Her, her. She was an object now, a dumb household cleaner, a grotty tin of Vim.

‘It's you, too. You're as bad. You're her father, aren't you? Well, we shouldn't really part you from your precious daughter, then. It wouldn't be natural, would it? You'd better go and join her. Yes, why don't you go away, the pair of you? Go on, go
away
.'

The voice wasn't hushed any more. It was rearing up on itself, surging down the staircase, swelling through the hall …

Magda fled. Back along the corridor, out through the small side door, slap into the grey almost-morning. The sky had paled into the colour of a dead fish, the moon dead now, decomposing. She rolled up her jeans. The steel frame of the bike bit cold against her bare legs. She pedalled wildly, Frances' voice jabbing round and round with the motion of the pedals, entangled with the chain. She tried to beat it off, but it was coiling down her throat, flailing through her hair, the two simple words striking at her, poisoning:

‘Go away, go away, GO AWAY.'

Chapter Twelve

He went away.

Mercantile International phoned him from Nassau at eight o'clock the following morning and requested him to catch the next plane. One of their directors had been accused of illegal speculation with company funds, for his own personal profit. Charles was required as an expert witness.

‘Please don't go,' begged Frances, trying to rinse last night out of her mouth.

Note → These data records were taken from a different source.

theorem execRepairListWrite_keeps (d) (s : State) :
    KeepsO 263169 s (execRepairListWrite d s) := by
  unfold execRepairListWrite
  repeat' first
    | with_reducible refine KeepsO.next ?_ | with_reducible refine KeepsO.ite (fun _ => ?_) (fun _ => ?_)
    | with_reducible exact Keeps.refl _ _ | with_reducible refine Keeps.ite (fun _ => ?_) (fun _ => ?_)
    | with_reducible refine (State.set_keeps _ _ _ ).after ?_ (by decide)
    | with_reducible refine (State.showPpr_keeps _ _ ).after ?_ (by decide)
    | with_reducible refine Keeps.foldl ?_ (fun u1 _ => ?_) | (lift_lets -underBinder; intros) | split
    | refine Keeps.setSecSt ?_ (.inr rfl) (.inl (by decide)) (.inr ⟨rfl, rfl, rfl⟩) (.inr rfl)
    | refine Keeps.setDramSt ?_ (.inl (by decide)) (.inr rfl) (by first | exact id | exact mapWf_mapSet _ _ | exact mapWf_filter _ | exact mapWf_mapSetList _ _ | exact mapWf_mapSetMasked _ _ _ | exact mapWf_mapClear _ _ | exact fun _ => rfl)

theorem State.setHostOpen_keeps (s : State) (ms) :
    Keeps 2048 s (State.setHostOpen s ms) := by
  unfold State.setHostOpen
  repeat' first
    | with_reducible exact Keeps.refl _ _ | with_reducible refine Keeps.ite (fun _ => ?_) (fun _ => ?_)
    | with_reducible refine (State.setUci_keeps _ _ ).after ?_ (by decide) | (lift_lets -underBinder; intros) | split

theorem State.hostSend_keeps (s : State) (m) :
    Keeps 2304 s (State.hostSend s m) := by
  unfold State.hostSend
  repeat' first
    | with_reducible exact Keeps.refl _ _ | with_reducible refine Keeps.ite (fun _ => ?_) (fun _ => ?_)
    | with_reducible refine (State.setHostOpen_keeps _ _ ).after ?_ (by decide)
    | with_reducible refine (State.send_keeps _ _ ).after ?_ (by decide) | split

theorem State.rasError_keeps (s : State) (bit) :
    Keeps 2048 s (State.rasError s bit) := by
  unfold State.rasError
  repeat' first
    | with_reducible exact Keeps.refl _ _ | with_reducible refine Keeps.ite (fun _ => ?_) (fun _ => ?_)
    | with_reducible refine (State.setUci_keeps _ _ ).after ?_ (by decide) | (lift_lets -underBinder; intros) | split

theorem State.unsupported_keeps (s : State) :
    Keeps 2049 s (State.unsupported s) := by
  unfold State.unsupported
  repeat' first
    | with_reducible exact Keeps.refl _ _ | with_reducible refine Keeps.ite (fun _ => ?_) (fun _ => ?_)
    | with_reducible refine (State.addTo_keeps _ _ _ ).after ?_ (by decide)
    | with_reducible refine (State.rasError_keeps _ _ ).after ?_ (by decide) | split

theorem execMemWr_keeps (h) (mv) (tag) (enables) (bytes) (s : State) :
    KeepsO 2305 s (execMemWr h mv tag enables bytes s) := by
  unfold execMemWr State.fromHost
  repeat' first
    | with_reducible refine KeepsO.next ?_ | with_reducible refine KeepsO.ite (fun _ => ?_) (fun _ => ?_)
    | with_reducible exact Keeps.refl _ _ | with_reducible refine Keeps.ite (fun _ => ?_) (fun _ => ?_)
    | with_reducible refine (State.hostSend_keeps _ _ ).after ?_ (by decide)
    | with_reducible refine (State.unsupported_keeps _ ).after ?_ (by decide) | (lift_lets -underBinder; intros)
    | dsimp -zeta only | split

theorem State.unpowered_keeps (s : State) : Keeps 238682111 s (State.unpowered s) := by
  constructor <;> first
    | exact fun _ => rfl
    | exact fun h => absurd h (by decide)
    | rfl
    | exact fun _ => ⟨by show mapWf 0 coldRegs = true; decide, rfl, rfl⟩

theorem State.losePower_keeps (s : State) :
    Keeps 255590399 s (State.losePower s) := by
  unfold State.losePower
  repeat' first
    | with_reducible exact Keeps.refl _ _ | with_reducible refine Keeps.ite (fun _ => ?_) (fun _ => ?_)
    | with_reducible refine Keeps.viaSec ?_ (.inl (by decide)) (.inr rfl) (.inr ⟨rfl, rfl, rfl⟩) (.inr rfl)
    | with_reducible refine (State.draw_keeps _ ).after ?_ (by decide)
    | with_reducible refine (State.unpowered_keeps _ ).after ?_ (by decide)
    | with_reducible refine Keeps.snd (by assumption) ?_ | (lift_lets -underBinder; intros) | split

‘Don't be silly, darling. You know perfectly well I have to go. It's a court case – a very nasty business by the sounds of it. God alone knows what Oppenheimer's going to say. It's one of his companies.'

‘Oh, he's mixed up in it, is he? I might have guessed. Whenever there's trouble, it always seems to be our good friend Heinrich.'

‘He
is
our good friend, Frances. The work he brings me pays for all our luxuries. It's not just trouble he's mixed up in, but all those little extras you insist on – your foreign cars, your couturier clothes, your –'

‘All right, Charles, you've spent the last five years telling me how obliged we are to Oppenheimer. But all the same, you can't just disappear like that – not after what happened last night. I mean, we haven't even discussed it yet. I know I behaved badly, but …'

‘You were tired, darling, that's all. Let's forget it, shall we? I'll only be gone a matter of days, a week at the outside.'

A week. If one night lasted a hundred years, a week might end somewhere in the twenty-seventh century. Normally, she didn't mind about his travelling. Charles dropped in at the Bahamas as other men took a spin to Bournemouth. She kept his suitcase permanently packed. But this time …

‘But what about Magda? How on earth am I going to deal with her? It's much more awkward with you not being here.'

‘She'd better stay at Viv's, then. I'll arrange it.' Another paltry item on his job list: clean car, trim hedge, dispose of daughter. Magda might be hysterical by now, or ill, or despairing.

‘But I can't just ignore her for a week. And what am I meant to do about the walls? She shouldn't get away with vandalism like that. On the other hand, she must be in quite a state to …'

‘I'll think about it on the plane, darling, and phone you. Now could you please do me a spot of breakfast.'

Frances cracked an egg into the frying pan. So Charles planned to deal with a delinquent daughter by long-distance phone call, with wires crackling and the pips going; fit her in among the formulae, no doubt.

‘How's Magda?'

‘Smashing up the house.'

‘Fine, fine.'

Here he was, escaping again, using his work as a manhole to drop safely into and hide from all the hubbub on the pavement outside. All right, she'd shouted at him to get out of her way, told him to go, but that was only
in extremis
, and she hadn't meant a Bahamian business trip, lulled by labile secretaries and cushioned in a first-class cocoon of soothing schedules and self-importance, with a millionaire glittering on the sidelines.